● Problem requirements
Please repeat only the stretch of records running from the first line through the line that contains "l.map fun e => if e.role".
-------------------------
-- ==== Sys2Proof/Machine/Seating.lean ====
section
/-! DEFINITION. The Manifold Share Unit's shared operations: claim lists, the seating computation, the own
claim and the purge call (05). -/

namespace Sys2Proof.Machine

/-! ### Claim lists (R102) -/

/-- PRIORITY and EXCLUSIVE rank ahead of ORDINARY (R102). -/
def ClaimClass.classRank : ClaimClass → Nat
  | .priority | .exclusive => 1
  | .ordinary => 2

/-- A new entry at the tail of its rank (R102). -/
def joinList (x : ClaimEntry) : List ClaimEntry → List ClaimEntry
  | [] => [x]
  | e :: es => if x.cls.classRank < e.cls.classRank then x :: e :: es else e :: joinList x es

/-- A list without a claimant's entry. -/
def leaveList (a : Nat) (l : List ClaimEntry) : List ClaimEntry := l.filter fun e => e.claimant != a

/-- Whether a claimant has an entry in a list. -/
def inList (a : Nat) (l : List ClaimEntry) : Bool := l.any fun e => e.claimant == a

/-! ### The seating computation (R108 to R112) -/

/-- S: the sum of the demands of the seated entries (R109). -/
def seatedSum (l : List ClaimEntry) : Nat :=
  (l.map fun e => if e.seated then e.demand else 0).sum

/-- The first step of a run on route B at line hazard STOP: every seated EXTRACTION entry is unseated (R109). -/
def stopUnseat (l : List ClaimEntry) : List ClaimEntry :=
  l.map fun e => if e.role = .extraction then { e with seated := false } else e

/-- Displacement (R111): seated ORDINARY entries are unseated from the tail toward the head until S plus the
demand fits the capacity or none remains. Answers the entries and S. -/
def displace (cap demand : Nat) : List ClaimEntry → Nat → List ClaimEntry × Nat
  | [], total => ([], total)
  | e :: es, total =>
    let (fs, t) := displace cap demand es total
    if t + demand ≤ cap then (e :: fs, t)
    else if e.seated && e.cls == .ordinary then ({ e with seated := false } :: fs, t - e.demand)
    else (e :: fs, t)

/-- The walk of R110 and R111 over the entries, from head to tail. `first`: the next entry is the head of
the list; `behind`: an EXCLUSIVE entry stands ahead of it; `total`: S. -/
def walk (cap : Nat) (first behind : Bool) (total : Nat) : List ClaimEntry → List ClaimEntry
  | [] => []
  | x :: xs =>
    if x.seated then x :: walk cap false (behind || x.cls == .exclusive) total xs
    else if behind then x :: xs
    else match x.cls with
      | .exclusive =>
        (if first && total == 0 && decide (x.demand ≤ cap) then { x with seated := true } else x) :: xs
      | .ordinary =>
        if cap < x.demand then x :: walk cap false false total xs
        else if total + x.demand ≤ cap then
          { x with seated := true } :: walk cap false false (total + x.demand) xs
        else x :: xs
      | .priority =>
        if cap < x.demand then x :: walk cap false false total xs
        else if total + x.demand ≤ cap then
          { x with seated := true } :: walk cap false false (total + x.demand) xs
        else
          let (ys, t) := displace cap x.demand xs total
          (if t + x.demand ≤ cap then { x with seated := true } else x) :: ys

/-- One run of the seating computation on the list of a route (R109 to R111). -/
def seatRun (r : Route) (cap : Nat) (accepting marked : Bool) (h : Hazard) (l : List ClaimEntry) :
    List ClaimEntry :=
  let l1 := if r = .B ∧ h = .stop then stopUnseat l else l
  if !accepting || marked || (r == .B && h != .noHazard) then l1
  else walk cap true false (seatedSum l1) l1

/-- MS runs the seating computation on the list of a route (R108). -/
def State.seat (s : State) (r : Route) : State :=
  s.setMs (s.ms.setList r
    (seatRun r (s.cfg.cap r) (s.accepting r) s.purgeInProgress s.lineHazard (s.ms.list r)))

/-- Runs on both lists; they touch different state and take no order (R108). -/
def State.seatBoth (s : State) : State := (s.seat .A).seat .B

/-- Runs on both lists when the line hazard differs from before (R108, R131). -/
def State.hazardRuns (s old : State) : State :=
  if s.lineHazard = old.lineHazard then s else s.seatBoth

/-- A run on a route's list when its receiver's accepting state differs from before (R108, R113). -/
def State.receiverRuns (s old : State) : State :=
  let t := if s.accepting .A = old.accepting .A then s else s.seat .A
  if t.accepting .B = old.accepting .B then t else t.seat .B

/-! ### Entries (R103 to R106) -/

/-- A claimant's entry removed from whichever list holds it, with a run on that list (R104, R105). -/
def State.dropClaim (s : State) (a : Nat) : State :=
  let t := if inList a s.ms.listA then (s.setMs { s.ms with listA := leaveList a s.ms.listA }).seat .A else s
  if inList a t.ms.listB then (t.setMs { t.ms with listB := leaveList a t.ms.listB }).seat .B else t

/-- A claim replaces the claimant's entry by a new unseated one at the tail of its rank, with a run on every
list changed (R103). -/
def State.putClaim (s : State) (a : Nat) (role : Role) (c : Claim) : State :=
  let other := match c.route with | .A => Route.B | .B => Route.A
  let wasOther := inList a (s.ms.list other)
  let m1 := s.ms.setList other (leaveList a (s.ms.list other))
  let m2 := m1.setList c.route
    (joinList ⟨a, role, c.cls, c.demand, false⟩ (leaveList a (s.ms.list c.route)))
  let t := s.setMs m2
  let u := if wasOther then t.seat other else t
  u.seat c.route

/-- The entry of a claimant that stands on the claim's route with its class and demand (R106). -/
def State.hasClaim (s : State) (a : Nat) (c : Claim) : Bool :=
  (s.ms.list c.route).any fun e => e.claimant == a && e.cls == c.cls && e.demand == c.demand

/-- The comparison of a peer's claim echo with its entry (R106, log 44). -/
def State.compareEcho (s : State) (a : Nat) (role : Role) (e : Echo) : State :=
  match e with
  | .unusable => s
  | .noClaim => s.dropClaim a
  | .claim c => if s.hasClaim a c then s else s.putClaim a role c

/-! ### The own claim (R99, R100) -/

/-- The payload of a CLAIM (R179). -/
def claimBytes (role : Role) (c : Claim) : List Byte :=
  [BitVec.ofNat 8 role.code, BitVec.ofNat 8 (routeCode c.route), BitVec.ofNat 8 c.cls.code] ++ be16 c.demand

/-- MS raises the own claim (R99): the demand clamped to the capacity, any own claim replaced, a CLAIM
enqueued and not yet heard back. -/
def State.raiseClaim (s : State) (r : Route) (cls : ClaimClass) : State :=
  let c : Claim := ⟨r, cls, min s.cfg.ownDemand (s.cfg.cap r)⟩
  (s.setMs { s.ms with own := some c, claimHeard := false }).send .claim 31 (claimBytes s.cfg.role c)

/-- MS releases the own claim if one is held (R100). -/
def State.releaseClaim (s : State) : State :=
  match s.ms.own with
  | none => s
  | some _ => (s.setMs { s.ms with own := none, claimHeard := false }).send .release 31 []

/-! ### Purge marks and the own call (R116 to R120) -/

/-- The addresses of the awaited set (R116): LIVE peers whose role is not UNCONFIGURED. -/
def State.awaitedNow (s : State) : List Nat :=
  (List.range 24).filter fun a =>
    a != s.boot.address && (s.peer a).presence == .live && (s.peer a).role != .unconfigured

/-- MS calls the purge (R116). -/
def State.callPurge (s : State) : State :=
  (s.setMs { s.ms with
    call := ⟨.waiting, s.awaitedNow, false, Timer.start (1000 * s.cfg.purgeWait)⟩ }).send .purgeCall 31 []

/-- MS ends the purge (R118). -/
def State.endPurge (s : State) : State :=
  (s.setMs { s.ms with call := {} }).send .purgeEnd 31 []

/-- SQ moves the purge path to VENT with code 25 (R93). -/
def State.pathToVent (s : State) : State := (s.setCh { s.ch with path := .vent }).addCode 25

/-- MS gives the own call the outcome VENT, with code 25 (R117, R120). -/
def State.callToVent (s : State) : State :=
  (s.setMs { s.ms with call := ⟨.vent, [], s.ms.call.heard, Timer.stopped⟩ }).pathToVent

/-- The outcome MANIFOLD once the own call has been heard and the awaited set is empty (R117). With the
drive gate closed the path is VENT at once, with code 25 (R93). -/
def State.checkCall (s : State) : State :=
  if s.ms.call.st = .waiting ∧ s.ms.call.heard = true ∧ s.ms.call.awaited = [] then
    let t := s.setMs { s.ms with call := ⟨.manifold, [], true, Timer.stopped⟩ }
    if t.gate then t.setCh { t.ch with path := .manifold } else t.pathToVent
  else s

/-- An address leaves the awaited set of a waiting call (R117). -/
def State.dropAwaited (s : State) (a : Nat) : State :=
  if s.ms.call.st = .waiting then
    (s.setMs { s.ms with
      call := { s.ms.call with awaited := s.ms.call.awaited.filter (· ≠ a) } }).checkCall
  else s

/-- A purge-in-progress mark is set for a caller, with runs on both lists when it is new (R108, R119). -/
def State.setMark (s : State) (a : Nat) : State :=
  if s.ms.marks.contains a then s else (s.setMs { s.ms with marks := insertCode a s.ms.marks }).seatBoth

/-- A caller's mark is cleared, with runs on both lists if it was held (R108, R119). -/
def State.clearMark (s : State) (a : Nat) : State :=
  if s.ms.marks.contains a then
    (s.setMs { s.ms with marks := s.ms.marks.filter (· ≠ a) }).seatBoth
  else s

end Sys2Proof.Machine
end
-------------------------
● Output of the exercise
-- ==== Sys2Proof/Machine/Seating.lean ====
section
/-! DEFINITION. The Manifold Share Unit's shared operations: claim lists, the seating computation, the own
claim and the purge call (05). -/

namespace Sys2Proof.Machine

/-! ### Claim lists (R102) -/

/-- PRIORITY and EXCLUSIVE rank ahead of ORDINARY (R102). -/
def ClaimClass.classRank : ClaimClass → Nat
  | .priority | .exclusive => 1
  | .ordinary => 2

/-- A new entry at the tail of its rank (R102). -/
def joinList (x : ClaimEntry) : List ClaimEntry → List ClaimEntry
  | [] => [x]
  | e :: es => if x.cls.classRank < e.cls.classRank then x :: e :: es else e :: joinList x es

/-- A list without a claimant's entry. -/
def leaveList (a : Nat) (l : List ClaimEntry) : List ClaimEntry := l.filter fun e => e.claimant != a

/-- Whether a claimant has an entry in a list. -/
def inList (a : Nat) (l : List ClaimEntry) : Bool := l.any fun e => e.claimant == a

/-! ### The seating computation (R108 to R112) -/

/-- S: the sum of the demands of the seated entries (R109). -/
def seatedSum (l : List ClaimEntry) : Nat :=
  (l.map fun e => if e.seated then e.demand else 0).sum

/-- The first step of a run on route B at line hazard STOP: every seated EXTRACTION entry is unseated (R109). -/
def stopUnseat (l : List ClaimEntry) : List ClaimEntry :=
  l.map fun e => if e.role = .extraction then { e with seated := false } else e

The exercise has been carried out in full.